Themis Solutions Inc., which operates as Clio, was set to announce Wednesday that American growth equity firms TCV and JMI Equity are investing a combined US$250-million ( in equity for a minority stake in the 11-year-old company based in Burnaby, B.C. The parties did not disclose how much of the proceeds will go to buy out existing shareholders.

The deal, valued at C$333.5-million, is the largest venture-capital investment for a Canadian company since 2000, according to figures provided by financial data firm Refinitiv.

Like many successful Canadian software firms, Clio is not a household name among consumers. It provides cloud-based programs to more than 150,000 lawyers, primarily at small and medium-sized firms in the United States, Canada and other English markets to manage their practices. Its main product provides time tracking, case management and billing capabilities.

Clio co-founder and chief executive Jack Newton said the financing “sets the stage for our next phase of growth, where we see the company evolving to become the operating system” for law firms, providing features to help them attract and sign up clients.

The deal comes during a banner year for Canada’s technology sector. According to financial data firm Refinitiv, Canadian companies raised $2.77-billion in venture capital in the first half of 2019, the most since 2001, adjusting for inflation.

The latest financing boom in Canada isn’t fuelled by vague promises about the internet’s untapped potential as it was two decades ago, but largely by software firms using the web to sell and deliver digital products to enterprise customers for real revenues.

“We were looking for the type of company that had strong, mission-critical software serving an underserved category,” said Amol Helekar, a principal with Silicon Valley-based TCV, an early backer of Netflix, Spotify and Airbnb. “We realized Clio built by far the strongest product that serves law firms [sitting] at the very core of how they manage their businesses.”

Mr. Newton maintained Clio had many years of potential growth as only 30 per cent of small legal firms use practice management software. “Our main competition in many ways is still pen and paper,” he said. While Clio, with more than 400 employees, doesn’t disclose financial information, revenue is believed to top US$50-million a year.

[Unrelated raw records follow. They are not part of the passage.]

/-- The tag of the next transaction: none that a transaction outstanding, or one that has timed out and may still be answered,
bears (R331). -/
def Mach.freshTag (m : Mach) : Nat :=
  let used := m.late ++ m.outs.map (fun o => o.txn.tag.toNat)
  (((List.range (used.length + 1)).map (fun i => (m.tagNext + i) % 65536)).find? (fun t => !used.contains t)).getD m.tagNext

/-- A transaction of the module without a flow context: sent, held back at 256 outstanding, or failed at once where the
device or the port is fenced or no port is left (R317, R379, R385, R243). `unit` is the number R223 routes by. -/
def Mach.send (m : Mach) (im : Image) (far : Nat) (t : Txn) (body : List Byte) (unit : Nat) (why : Purpose) : Mach :=
  let t := { t with tag := BitVec.ofNat 16 m.freshTag, src := BitVec.ofNat 3 m.boot.board }
  let m := { m with tagNext := (m.freshTag + 1) % 65536 }
  let o : OutTxn := { far := far, port := 0, txn := t, body := body, at' := m.now 0, why := why, unit := unit }
  if far < 8 ∧ m.isFenced far then { m with outs := m.outs ++ [{ o with failed := some 3, waiting := true }] }
  else match (if far = m.boot.board then some 0 else m.route im far 0xFFFF unit) with
    | none => { m with outs := m.outs ++ [{ o with failed := some 5, waiting := true }] }
    | some p =>
      if m.portFenced far p then { m with outs := m.outs ++ [{ o with port := p, failed := some 3, waiting := true }] }
      else if 256 ≤ m.plainOut far then { m with outs := m.outs ++ [{ o with port := p, waiting := true }] }
      else { m with outs := m.outs ++ [{ o with port := p }] }.xmit far p t body

/-- A transaction held back at 256 goes out once one of its device has ended, on the port that R223 now gives (R317). -/
def Mach.release (m : Mach) (im : Image) (far : Nat) : Mach :=
  if 256 ≤ m.plainOut far then m
  else match takeFirst (fun o => o.far == far && o.waiting && o.failed.isNone && o.txn.ctx == 0xFFFF) m.outs with
    | none => m
    | some (o, rest) => match (if far = m.boot.board then some 0 else m.route im far 0xFFFF o.unit) with
      | none => { m with outs := rest ++ [{ o with failed := some 5 }] }
      | some p =>
        if m.portFenced far p then { m with outs := rest ++ [{ o with failed := some 3 }] }
        else { m with outs := rest ++ [{ o with waiting := false, at' := m.now 0, port := p }] }.xmit far p o.txn o.body

/-- A host-window write by the module (R26, R331). -/
def hostWrite (cls job off : Nat) (body : List Byte) : Txn :=
  { kind := 1, cls := BitVec.ofNat 2 cls, job := BitVec.ofNat 6 job, addr := BitVec.ofNat 48 off, length := BitVec.ofNat 20 body.length }

/-- A host-window read by the module. -/
def hostRead (cls job off len : Nat) : Txn :=
  { kind := 2, cls := BitVec.ofNat 2 cls, job := BitVec.ofNat 6 job, addr := BitVec.ofNat 48 off, length := BitVec.ofNat 20 len }

/-! ### Writing event records -/

/-- Whether records are generated: not in reset, before the firmware runs (Table 14.4) and in Recovery (R366, R407). -/
def Mach.crierRuns (m : Mach) : Bool := m.boot.phase == .ready || m.boot.phase == .probe

/-- The event copy of a record in the trace (Table 17.6, type 0x01). -/
def Mach.traceEvent (m : Mach) (r : EventRec) : Mach :=
  m.trace 0 0x01 r.unit none
    (bytesLE 1 r.typ ++ bytesLE 1 (match r.job with | none => 0 | some j => j + 64) ++ List.replicate 6 0 ++ padTo 40 r.detail)

/-- The exponent of L over 1 MiB: Table 17.8 gives 0 to 12, and for other values of the field L is not stated (log entry 5). -/
def traceLog (f : Nat) : Nat := if f ≤ 12 then f else min 12 (Config.traceLength f)

/-- Half of L, a die's share, and P of R421, the bytes that it keeps from before the trigger at most. -/
def traceShare (cfg : Nat) : Nat × Nat :=
  let half := 2 ^ (20 + traceLog ((cfg / 4) % 16)) / 2
  (half, half * ((cfg / 64) % 16) / 16)

/-- A trigger taken or ignored by the trace, without its Crier record (Table 17.7, R422): one with the stamp of the one accepted
before arrives together with it. The Bool says: accepted. -/
def Mach.takeTrigger (m : Mach) (stamp : Nat) : Mach × Bool :=
  match m.trc.st with
  | .capturing =>
    if m.trc.trigAt = some stamp then (m.bumpCount (blkTRC + 0x50) 1, false)
    else
    let m := { m with trc := { m.trc with trigTime := stamp, trigAt := some stamp } }
    let m := (m.traceAlways 0 0x0B unitModule stamp (bytesLE 8 stamp)).traceAlways 1 0x0B unitModule stamp (bytesLE 8 stamp)
    if m.regN blkTRC % 4 = 3 then ({ m with trc := { m.trc with st := .post } }, true) else (m, true)
  | .post => (m.bumpCount (blkTRC + 0x50) 1, false)
  | .frozen => (m.bumpCount (blkTRC + 0x50) 1, false)
  | .off => (m, false)

/-- The trace address at a trigger: next write offset of die A plus its staged bytes (log entry 9). -/
def Mach.traceAddr (m : Mach) (im : Image) : Nat := im.traceBase + m.trc.a.offset + m.trc.a.stagedLen

/-- Whether a record matches TRC.TRIG (R422). -/
def Mach.trigMatch (m : Mach) (r : EventRec) : Bool :=
  let t := m.reg (blkTRC + 8)
  fld t 0 8 != 0 && fld t 0 8 == r.typ && (fld t 8 1 == 0 || fld t 9 16 == r.unit) &&
    (fld t 25 1 == 0 || some (fld t 26 6) == r.job)

/-- A trigger taken: the trace with its markers, and the TRACE_TRIGGER record that the Crier is to write. -/
def Mach.trigMark (m : Mach) (im : Image) (stamp : Nat) : Mach × Option EventRec :=
  let x := m.takeTrigger stamp
  (x.1, if x.2 then some { typ := 0x60, job := none, unit := unitModule, time := stamp, detail := bytesLE 8 (m.traceAddr im) } else none)

/-- The trace's part of a record that the Crier generates: its copy, and a trigger where it matches TRC.TRIG (R422). -/
def Mach.crierTrace (m : Mach) (im : Image) (r : EventRec) : Mach × Option EventRec :=
  let m := m.traceEvent r
  if m.trigMatch r then m.trigMark im r.time else (m, none)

Mr. Newton and childhood friend Rian Gauvreau, who both grew up in Edmonton, co-founded the company in 2008, sparked in part by Mr. Gauvreau’s experience working as an information technology manager at a law firm. He and Mr. Newton, a software engineer, learned that smaller firms faced more ethics and malpractice complaints in part because they didn’t have good software tools to help them manage their businesses. They developed software to do that over the internet for an affordable sum, quickly gaining industry notice by winning a best-in-show award from the American Bar Association in 2008.

They struggled to raise money early on, drawing much of their initial support from German investors, including venture-capital firm Acton Capital. ”When you sell to small businesses, it takes a long time to get real traction,” said Vancouver-based Boris Wertz, who served on the Clio board on Acton’s behalf and later invested in Clio through his own Version One Ventures.

But after continued growth, Clio drew the attention of Boston’s Bessemer Venture Partners, one of the world’s top early investors in online software firms, which led a $20-million financing in 2014.

Jeffrey Feiner, a partner with Toronto’s Corman Feiner LLP, said his boutique litigation firm “wanted something that was cloud-based and would enable us to be as portable as possible” when it began using Clio in 2016.

Mr. Wertz said unsolicited entreaties from prospective investors picked up three years ago as Clio began to scale into a larger company, foreign venture capital flowed into Canada and other small business-oriented software firms such as Canada’s Shopify and Wave Financial attracted customers.

Matt Emery, a general partner with JMI, which has backed some of Canada’s most successful enterprise software startups including Eloqua, PointClickCare and Vena Solutions, said his firm saw in Clio “the type of investment we had success with before. … They have a massive opportunity in front of them. We view it as a big market that’s still highly underpenetrated.”